FCA tells insurers they must have good oversight of ARs

The Financial Conduct Authority (FCA) has emphasised insurers must have good insight of the appointed representatives (ARs) they work with in regards to the incoming Consumer Duty.

ARs have been a key focus for the regulator over the last year and it is now turning the spotlight on insurers to make sure they are taking responsibility for the sector’s behaviour as well.

FCA director of insurance Matt Brewis told an audience of insurers at an Association of British Insurers webinar that while ARs are used across financial services, the largest number of them sit within insurance.

Brewis acknowledged that ARs act as an important means of promoting competition and ensuring customers can access services cheaply, but there are problems.

He revealed ARs account for more than 60% of the total value of claims made to the Financial Services Compensation Scheme (FSCS) and can also generate up to 400% more supervision cases and complaints than other directly authorised firms.

As a result, insurers will need to be more vigilant.

“We’re publishing new rules around this where we will be expecting them to comply with the new Consumer Duty, as well as our focus on ensuring the principals to the insurers that manage the appointed representatives have better oversight of those firms,” Brewis said.

“So, if you use appointed reps in your business model, we’re expecting you to have that good oversight to ensure they are competent and stable, delivering good outcomes for customers in line with the new Consumer Duty.”

ARs have been a key focus for the regulator since its first proposed tighter controls and greater data sharing on these firms to cut complaints and consumer harm last December.
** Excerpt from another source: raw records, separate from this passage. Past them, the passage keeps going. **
-- ==== Sys2Proof/Tests/Slice0.lean ====
section
/-! SUPPORT. Tests: the checks of WellFormed, words written out from R133, vectors of `95_test_vectors.md` (V and S numbers; where
none is named the expected values are worked out by hand from the rule), and a witness for the hypotheses of each statement. -/

namespace Sys2Proof.Tests

open Sys2Proof Sys2Proof.Machine

/-! ### Helpers -/

/-- Whether the outcome is a next state that satisfies `p`. -/
def onNext (o : Host.Outcome State Fault Refusal) (p : State → Bool) : Bool :=
  match o with
  | .next t => p t
  | .fault _ | .refused _ => false

/-- The state after Reset with W15 and some data memory. -/
def mem (sp : Word) (cells : Memory) : State := { State.reset with w := State.reset.w.set 15 sp, data := cells }

/-- The state after Reset with the word `w` programmed at 0x000100 and the PC there. -/
def at100 (w : Nat) : State := ({ State.reset with pc := 0x100 } : State).withFetchWord 24 w

/-- Whether the outcome is this refusal. -/
def refusedAs (r : Refusal) (o : Host.Outcome State Fault Refusal) : Bool :=
  match o with
  | .refused r' => r' = r
  | .next _ | .fault _ => false

/-- A device whose program memory ends at 0x000FFF and whose data memory is 0x0800 to 0x2FFF, with 0x2000 and above Y space. -/
def small : Device := { Device.default with progRanges := [(0, 0xFFF)], dataRanges := [(0x800, 0x2FFF)], ySpace := [(0x2000, 0x2FFF)] }

/-! ### WellFormed refuses -/

theorem test_second_word_ill_formed : (Instr.gotoWord2 5).wellFormed = false ∧ (Instr.goto 5).wellFormed = true := by decide

theorem test_unused_mode_ill_formed : (Instr.btscW 0 .unused6 1).wellFormed = false ∧
    (Instr.btssW 0 .unused7 1).wellFormed = false ∧ (Instr.movdLoad 1 .unused6 2).wellFormed = false ∧
    (Instr.movdStore .unused7 2 1).wellFormed = false := by decide

theorem test_odd_pair_ill_formed : (Instr.movdLoad 1 .direct 3).wellFormed = false ∧
    (Instr.movdStore .direct 3 1).wellFormed = false ∧ (Instr.movdLoad 1 .direct 2).wellFormed = true := by decide

/-! ### Decoding: words written out from the patterns of R133 -/

theorem test_decode_control : decode 0x00ABCD 0 = .ok .nop ∧ decode 0x37FFFE 0 = .ok (.bra 0xFFFE) ∧
    decode 0x041234 0x000056 = .ok (.goto 0x2B091A) ∧ decode 0x060000 0 = .ok .returnSub ∧
    decode 0x064000 0 = .ok .retfie ∧ decode 0xFE0000 0 = .ok .reset ∧ decode 0xFE4000 0 = .ok (.pwrsav .sleep) ∧
    decode 0xFE4001 0 = .ok (.pwrsav .idle) := by decide

/-- R138: the second word of GOTO fetched alone is a NOP; R135: a word outside the table is refused. -/
theorem test_decode_not_an_instruction : decode 0x000056 0 = .ok .nop ∧ decode 0x041234 0x010056 = .error .gotoSecondWord ∧
    decode 0xFFFFFF 0 = .error .unknownOpcode ∧ decode 0x060001 0 = .error .fixedBits := by decide

theorem test_decode_literals : decode 0x090011 0 = .ok (.repeatLit 17) ∧ decode 0x098003 0 = .ok (.repeatReg 3) ∧
    decode 0xFC3FFF 0 = .ok (.disi 0x3FFF) ∧ decode 0xC8006F 0 = .ok (.sftacLit .a 0x2F) ∧
    decode 0xC88005 0 = .ok (.sftacReg .b 5) := by decide

theorem test_decode_moves : decode 0xF80042 0 = .ok (.push 0x21) ∧ decode 0xF90042 0 = .ok (.pop 0x21) ∧
    decode 0xBE0236 0 = .ok (.movdLoad 2 .postInc 6) ∧ decode 0xBE9F04 0 = .ok (.movdStore .postInc 0xE 2) := by decide

theorem test_decode_bit_tests : decode 0xAF6085 0 = .ok (.btscF 0xB 0x042) ∧ decode 0xA73014 0 = .ok (.btscW 3 .indirect 4) ∧
    decode 0xAE4080 0 = .ok (.btssF 2 0x040) ∧ decode 0xA6F00F 0 = .ok (.btssW 15 .direct 15) := by decide

theorem test_decode_divides : decode 0xD808C2 0 = .ok (.divS 1 1 .double 2) ∧ decode 0xD88002 0 = .ok (.divU 0 0 .single 2) ∧
    decode 0xD90802 0 = .ok (.divF 1 2) := by decide

/-! ### Vectors -/

/-- R183. -/
theorem test_nop : onNext (step (at100 0x000000)) (fun t => t.pc = 0x102 ∧ t.w = State.reset.w) = true := by decide

/-- V1. -/
theorem test_disi : onNext (step (at100 0xFC0005)) (fun t => t.disicnt = 5 ∧ t.pc = 0x102 ∧
    (readReg .intcon2 (start t)).1 = 0x4000) = true := by decide

/-- V20. -/
theorem test_retfie : onNext (exec .retfie { mem 0x0844 [(0x840, 0x46), (0x841, 0x02), (0x842, 0x00), (0x843, 0x61)] with sr := 0xE0 })
    (fun t => t.getW 15 = 0x840 ∧ t.sr = 0x61 ∧ t.ipl3 = false ∧ t.pc = 0x246) = true := by decide

/-- V21. -/
theorem test_retfie_into_a_trap : onNext
    (exec .retfie { mem 0x0808 [(0x804, 0x34), (0x805, 0x12), (0x806, 0x85), (0x807, 0x80)] with sr := 0xC0, corcon := 0x28 })
    (fun t => t.sr = 0x80 ∧ t.corcon = 0x28 ∧ t.cpuIpl = 12 ∧ t.pc = 0x051234) = true := by decide

/-- V33: the entry of LVD. -/
theorem test_interrupt_entry : onNext (takeException (.irq 42) { mem 0x0900 [] with
      pc := 0x012346, sr := 0x40, ipc := State.reset.ipc.set 10 0x4744, prog := progWrite [] 0x68 0x001000 })
    (fun t => t.data = [(0x900, 0x46), (0x901, 0x23), (0x902, 0x01), (0x903, 0x40)] ∧ t.getW 15 = 0x904 ∧ t.sr = 0xE0 ∧
      t.pc = 0x1000) = true := by decide

/-- V34: the entry of the stack error inside a level-4 ISR; V35 with NSTDIS. -/
theorem test_trap_entry : onNext (takeException (.trap .stkErr) { mem 0x0800 [] with
      pc := 0x104, sr := 0x80, intcon1 := 0x8004, prog := progWrite [] 0x0A 0x000320 })
    (fun t => t.data = [(0x800, 0x04), (0x801, 0x01), (0x802, 0x00), (0x803, 0x80)] ∧ t.corcon = 0x28 ∧ t.sr = 0x80 ∧
      t.cpuIpl = 12 ∧ t.pc = 0x320) = true := by decide

/-- S4: the level beats natural order; V40, V41, V45. -/
theorem test_arbitration :
    let s : State := { State.reset with ifs := #v[0x0009, 0, 0], iec := #v[0x0009, 0, 0] }
    s.winner = some 0 ∧ ({ s with ipc := s.ipc.set 0 0x5444 } : State).winner = some 3 ∧
      ({ s with corcon := 0x28 } : State).winner = none ∧
      ({ s with ifs := #v[1, 0, 0x0400], iec := #v[1, 0, 0x0400], ipc := (s.ipc.set 0 0x4441).set 10 0x4744 } : State).winner = some 42 := by decide

/-- V67: a push over the limit; V69: a push that wraps W15. -/
theorem test_push_checks :
    onNext (exec (.push 0x21) { mem 0x0812 [] with splim := 0x0810, splimArmed := true, sr := 0x0041 })
      (fun t => t.data = [(0x812, 0x41), (0x813, 0x00)] ∧ t.getW 15 = 0x814 ∧ t.trapFlag .stkErr) = true ∧
    onNext (exec (.push 0x21) (mem 0xFFFE [])) (fun t => t.getW 15 = 0 ∧ t.trapFlag .stkErr) = true := by decide

/-- R181's example, and V66: a push at the limit. -/
theorem test_push : onNext (exec (.push 0x21) { mem 0x0820 [] with splim := 0x0820, splimArmed := true, sr := 0x0041 })
    (fun t => t.data = [(0x820, 0x41), (0x821, 0x00)] ∧ t.getW 15 = 0x822 ∧ !t.trapFlag .stkErr) = true := by decide

/-- R182's example; V138 under NSTDIS. -/
theorem test_pop_sr :
    onNext (exec (.pop 0x21) { mem 0x0822 [(0x820, 0x41), (0x821, 0x00)] with sr := 0x00E1 })
      (fun t => t.sr = 0x0041 ∧ t.getW 15 = 0x820) = true ∧
    onNext (exec (.pop 0x21) { mem 0x0822 [(0x820, 0x01), (0x821, 0x00)] with sr := 0x00E0, intcon1 := 0x8000 })
      (fun t => t.sr = 0x00E1) = true := by decide

/-- V130, V132 to V135: what software can write. -/
theorem test_pop_registers :
    let s := mem 0x0802 [(0x800, 0xFF), (0x801, 0xFF)]
    onNext (exec (.pop 0x40) s) (fun t => t.intcon1 = 0x8700) = true ∧
      onNext (exec (.pop 0x41) s) (fun t => t.intcon2 = 0x801F) = true ∧
      onNext (exec (.pop 0x44) s) (fun t => t.ifs.get 2 = 0x1FFF) = true ∧
      onNext (exec (.pop 0x4A) s) (fun t => t.ipc.get 0 = 0x7777) = true ∧
      onNext (exec (.pop 0x55) s) (fun t => t.ipc.get 11 = 0x0007) = true := by decide

/-- V140; V24 and V60 for the pop below 0x0800. -/
theorem test_unlisted_register : refusedAs .unlistedRegister (exec (.push 0x45) State.reset) = true ∧
    refusedAs .unlistedRegister (exec .returnSub State.reset) = true := by decide

/-- V82, V87: beyond 16 the accumulator stays; a left shift out of bit 39 under COVTE. -/
theorem test_sftac :
    onNext (exec (.sftacLit .a 17) { State.reset with accA := 0x1234 }) (fun t => t.accA = 0x1234 ∧ t.intcon1 = 0x10) = true ∧
    onNext (exec (.sftacLit .b 0x3F) { State.reset with accB := 0x7FFFFFFFFF, intcon1 := 0x0100 })
      (fun t => t.intcon1 = 0x110 ∧ t.accA = 0) = true ∧
    onNext (exec (.sftacReg .a 3) { State.reset with accA := 0xAB00, w := State.reset.w.set 3 0xFFC8 })
      (fun t => t.intcon1 = 0) = true := by decide

/-- R175: a positive count shifts right, whatever fills; V83, V85: OA after a carry out of bit 31. -/
theorem test_shift_and_overflow : shiftAcc 0xAB00 0 8 = 0xAB ∧ shiftAcc 0xAB00 0xFFFFFFFFFF 8 = 0xFF000000AB ∧
    shiftAcc 0xAB 0 (-8) = 0xAB00 ∧ shiftCarries 32 0x40000000 (-1) = true ∧ shiftCarries 32 0x40000000 1 = false ∧
    (accumulatorEvents .a true false (start State.reset)).st.sr = 0x8000 ∧
    (accumulatorEvents .a true false (start { State.reset with corcon := 0xA0 })).st.sr = 0 := by decide

/-- V80; without the zero no trap. -/
theorem test_divide : onNext (exec (.divS 0 0 .single 2) State.reset) (fun t => t.intcon1 = 0x10 ∧ t.pc = 2) = true ∧
    onNext (exec (.divF 0 2) { State.reset with w := State.reset.w.set 2 7 }) (fun t => t.intcon1 = 0 ∧ t.getW 2 = 7) = true ∧
    onNext (exec (.divU 0 0 .single 15) State.reset) (fun t => t.intcon1 = 0) = true := by decide

/-- R176: REPEAT of 1; the second boundary goes back, the third goes on. -/
theorem test_repeat : onNext (exec (.repeatLit 1) State.reset) (fun t => t.ra ∧ t.loop = some ⟨2, 1, false⟩) = true ∧
    onNext (step { at100 0 with sr := 0x10, loop := some ⟨0x100, 1, false⟩ })
      (fun t => t.pc = 0x100 ∧ !t.ra ∧ t.loop = some ⟨0x100, 0, true⟩) = true ∧
    onNext (exec (.repeatReg 1) State.reset) (fun t => !t.ra) = true := by decide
Over the summer, the FCA revealed implementing its overhaul of ARs would cost the financial services sector around £7.6m per year.

At the time it also revealed principal firms must investigate the history of their ARs including other principal firms they worked for and why their previous relationship came to an end.

But the regulator also has rejected calls from firms for a 12-month implementation period for its new regime, with firms being given until 8 December to implement the new rules.